I took interest in one specific type of such bugs, which are release blockers in one of the existing stable releases (i.e. Branched-1 or Branched-2). These are usually related to the upgrade process. We later decided to mark them with AcceptedPreviousRelease flag in Bugzilla, so I'll call them like this. This email is concerned just with these bugs, i.e. just one type of the non-media-related blockers. (I want to separate the overall topic into several separate discussions, so that it's easier to talk about it and we don't muddy the discussion with too many things at once).
For these AcceptedPreviousRelease blockers, we want to make sure that all of this happens before we announce Branched release: a) their updates are pushed to Branched-1 or Branched-2 updates repo b) the contents of those repos are available to all our users, also considering all caches and refresh intervals
Ensuring a) is easy and will be tracked by QA and Bodhi as usual, but for b) we will need help from releng/infra.
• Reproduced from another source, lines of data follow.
-- ==== Sys2Proof/Machine/Boot.lean ====
section
/-! DEFINITION. The steward: the start sequence, the ground configuration, programming, hand-over (R81 to R103, R340, R482,
R483). -/

namespace Sys2Proof.Machine

/-- The steward's state set. -/
def State.setBoot (s : State) (b : BootSt) : State := { s with boot := b }

/-- The boot record names something: its marker is there (R442). -/
def State.bootRecord (s : State) : Nat :=
  let w := if s.pmBad 0 then 0 else s.pmSeen 0
  if w / 2 ^ 32 = 0x424F4F54 then w % 2 ^ 16 else 0

/-- The boot record programmed with new low bits (R442). -/
def State.setBootRecord (s : State) (v : Nat) : State := s.pmLater 4 0 (v + 0x424F4F54 * 2 ^ 32)

/-- The steward turns to the preferred slot, or in DECOMMISSIONED to the ground configuration (R83, R86); while PF_WARN is
asserted it waits (R82). -/
def State.readStart (s : State) : State :=
  let r := s.bootRecord
  let s := s.setReg SYS_BOOT_SEL (BitVec.ofNat 32 (r % 4))
  if s.flag PWR_STAT.PFW then s.setBoot { s.boot with step := 5 }
  else if s.lcState = 4 then s.setBoot { s.boot with step := 9, slotUsed := none, result := {} }
  else s.setBoot { s.boot with step := 6, slot := r % 2, second := false, slotUsed := none, result := {} }

/-- PF_WARN before the start tick (R82): the results of steps 6 to 9 are discarded. -/
def State.startAbort (s : State) : State :=
  if s.boot.step < 6 ∨ s.started then s
  else
    let s := (s.setFld SYS_PAL_STAT.A_CODE 0xFF).setFld SYS_PAL_STAT.B_CODE 0xFF
    s.setBoot { s.boot with step := 5, result := {}, report := [] }

/-- PF_WARN has deasserted: a waiting steward restarts at step 5 (R82). -/
def State.startAgain (s : State) : State := if s.boot.step = 5 then s.readStart else s

/-- The sealed values of every calculator and port in use from the start (R294, R316, R536). -/
def State.sealedLoad (s : State) : State :=
  let s := forN (fun c s =>
    match s.recordCurrent 8 c with
    | some i => s.mhApply c (s.recordFields 8 c i)
    | none => s) 8 s
  let s := forN (fun p s =>
    match s.recordCurrent 9 p with
    | some i => s.meApply p (s.recordFields 9 p i)
    | none => s) 2 s
  s.setFlag MH_STAT.SEALV s.sealedValid

/-- Step 5 of R81: the boot counter advances, spread counters, health, ledger, partitions and totals are taken up, then the
palette read starts. -/
def State.pmAnswers (s : State) : State :=
  let s := (s.ceCount (s.pmSoft 0 0x40000)).scIncrement 3
  let s := forN (fun k s => (s.scShow k).counterCause k) 32 s
  let s := s.lcsShow.healthCauses
  let s : State := { s with pm := { s.pm with parts := s.storedParts } }
  let s := s.showParts.ledgerStart.sealedLoad
  let s := s.returnTotals
  (s.setBoot { s.boot with read := true }).readStart

/-- HFXO_STABLE (R65). -/
def execHfxoStable (s : State) : Out :=
  State.out <| if s.boot.step = 1 then (s.setFlag SYS_CLK_STAT.HFXO_ON true).setBoot { s.boot with step := 2 } else s

/-- CORE_READY (R81, R454): the PLL has locked; the journal of every partition is completed. -/
def execCoreReady (s : State) : Out :=
  State.out <|
    if s.boot.step = 2 ∧ !s.pwr.stall then ((s.setFlag SYS_CLK_STAT.PLL_LOCK true).journalCompletion).setBoot { s.boot with step := 3 } else s

/-- BOOT_TEST_END (R81, R506): a failure holds the CP and the data path in reset. (DEDUCED, log entry 55) -/
def execBootTestEnd (pass : Bool) (s : State) : Out :=
  State.out <|
    if s.boot.step ≠ 3 ∨ s.boot.tested then s
    else
      let s := (s.setFlag LCS_HEALTH.CPBOOT (!pass)).setCause 9 (!pass)
      if !pass then s.setBoot { s.boot with step := 4, tested := true }
      else
        let s := s.setBoot { s.boot with tested := true }
        if s.flag PM_STAT.READY then s.pmAnswers else s

/-- PM_READY (R81, R455). (DEDUCED, log entry 55) -/
def execPmReady (s : State) : Out :=
  State.out <|
    if s.boot.step ≠ 3 ∨ s.flag PM_STAT.READY then s
    else
      let s := s.setFlag PM_STAT.READY true
      if s.boot.tested then s.pmAnswers else s

/-- The code of the slot under evaluation shown (R103). -/
def State.palCode (s : State) (k code : Nat) : State :=
  if k = 0 then s.setFld SYS_PAL_STAT.A_CODE code else s.setFld SYS_PAL_STAT.B_CODE code

/-- The slot under evaluation is refused (R85): the other follows, or the ground configuration (R83).
(DESIGN CHOICE, log entry 57) -/
def State.palRefuse (s : State) (code : Nat) : State :=
  let k := s.boot.slot
  let given := if code = Code.refusedAuth then s.flashNum k 0x10 4 else 0
  let s := (s.palCode k code).report ⟨0, k, 0xFFFF, code, given, 0⟩
  if s.boot.second then s.setBoot { s.boot with step := 9, slotUsed := none, result := {} }
  else s.setBoot { s.boot with step := 6, slot := 1 - k, second := true }

/-- QSPI_IDENT_TIMEOUT (R83). -/
def execQspiIdentTimeout (s : State) : Out := State.out <| if s.boot.step = 6 then s.palRefuse Code.format else s

/-- PALETTE_READ_END (R81): the signature check follows, once the vault's self-tests are done. -/
def execPaletteReadEnd (s : State) : Out := State.out <| if s.boot.step = 6 then s.setBoot { s.boot with step := 7 } else s

/-- SIGNATURE_VERIFIED (R85, R479): the checks end; an accepted image is parsed. -/
def execSignatureVerified (s : State) : Out :=
  State.out <|
    if s.boot.step ≠ 7 ∨ !s.flag VLT_STAT.ST_DONE then s
    else
      let k := s.boot.slot
      let code := s.palCheck k
      if code ≠ Code.ok then s.palRefuse code
      else (s.palCode k Code.ok).setBoot { s.boot with step := 9, slotUsed := some k, result := s.palParse k }

/-- An entry of a list set, the list filled up to it. -/
def fillAt {α : Type} (l : List α) (i : Nat) (d v : α) : List α := putAt (l ++ List.replicate (i + 1 - l.length) d) i v

/-- Planning value `k` of the image (R269 to R285). -/
def RndCfg.put (c : RndCfg) (k : Nat) (l : List Nat) : RndCfg :=
  let v := l.headD 0
  match k with
  | 0 => { c with chan := v }
  | 1 => c
  | 2 => { c with qfix := l }
  | 3 => { c with h := v }
  | 4 => { c with ncom := v }
  | 5 => { c with rhoC := v }
  | 6 | 7 => { c with lambda0 := putAt c.lambda0 (k - 6) v }
  | 8 | 9 => { c with epsP := putAt c.epsP (k - 8) v }
  | 10 | 11 => { c with epsD := putAt c.epsD (k - 10) v }
  | 12 => { c with cw := v }
  | 13 => { c with tret := v }
  | 14 => { c with packet := v }
  | _ => { c with slot := v % 8 }

/-- One value of the image programmed. (DESIGN CHOICE, log entry 57) -/
def State.palApply (s : State) (e : PalEffect) : State :=
  let v := e.vals.headD 0
  let w : Word := BitVec.ofNat 32 v
  match e.target with
  | .reg a hi lo => s.setFld ⟨a, hi, lo⟩ v
  | .aiStart c => { s with le := { s.le with aiStart := putAt s.le.aiStart c v } }
  | .pdStart d => { s with le := { s.le with pdStart := putAt s.le.pdStart d v } }
  | .deadTime d => s.setFld (PD_CFG.DT d) (v / 10)
  | .watchdog => s.setBoot { s.boot with wdt := some v }
  | .mem a => s.wrBytes a (e.vals.flatMap (toBytes e.size))
  | .bank n k => (e.vals.foldl (fun p v => (p.1.setBankWord n p.2 (BitVec.ofNat 32 v), p.2 + 1)) (s, k)).1
  | .gain n i =>
    let x := s.slot n
    s.setSlot n { x with gains := fillAt x.gains i (0x40000001, 0) (w, (nth x.gains i (0x40000001, 0)).2) }
  | .offset n i =>
    let x := s.slot n
    s.setSlot n { x with gains := fillAt x.gains i (0x40000001, 0) ((nth x.gains i (0x40000001, 0)).1, w) }
  | .round k => { s with rnd := { s.rnd with cfg := s.rnd.cfg.put k e.vals } }
  | .timeout => { s with way := { s.way with timeout := v } }
  | .current c => { s with ana := { s.ana with aiCurrent := putAt s.ana.aiCurrent c (v != 0) } }
  | .output d => { s with ana := { s.ana with dioOut := putAt s.ana.dioOut d (v != 0) } }
  | .cpArea => s.setBoot { s.boot with cpArea := min 1024 v }
  | .part _ => s
  | .canvas => s
  | .nowhere => s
Since many users upgrade immediately on release day, we really need to make sure the updates are available for everybody by that time, otherwise a large portion of our user base will get affected by those blocker bugs. I have tried to investigate how best to ensure the latest repo contents are available to everyone, and I described it here: https://lists.fedoraproject.org/archives/list/test%40lists.fedoraproject.org...
As the easiest way to achieve this, I suggested we create a new MirrorManager-related tool which will strip all old metadata from the repo metalink. Dennis from RelEng agreed he could run such a tool in these circumstances to make sure only latest metadata are distributed. I suppose the tool could work something like this:
1. A blocker update was pushed to f23-updates on 2015-01-07. 2. Releng will run the tool like this: $ ./mm-strip-old-metadata --release 23 --repo updates --date 2015-01-07 (This is assuming there is only one push per day, if not, maybe we can have --timestamp instead of --date). 3. The tool will go through all metalinks for f23-updates (all primary architectures), and drop each mm0:alternate section which has mm0:timestamp older than the provided date (let's say midnight UTC). 4. As a result, end-user machines will only connect to repositories which already serve the blocker update (have that or newer repo tree).
And now finally the important question - does infrastructure team thinks this is easily doable, or is there something not accounted for? Is here someone willing to create such a tool? In December, I talked to Adrian Reber and I got the impression he's a MirrorManager developer, so that's the only name I know of, but I don't want to bother anyone directly. Are there more of MM developers? Is anyone willing to help out with this?
Thanks a lot, Kamil
Hi,
...
- The tool will go through all metalinks for f23-updates (all primary
architectures), and drop each mm0:alternate section which has mm0:timestamp older than the provided date (let's say midnight UTC).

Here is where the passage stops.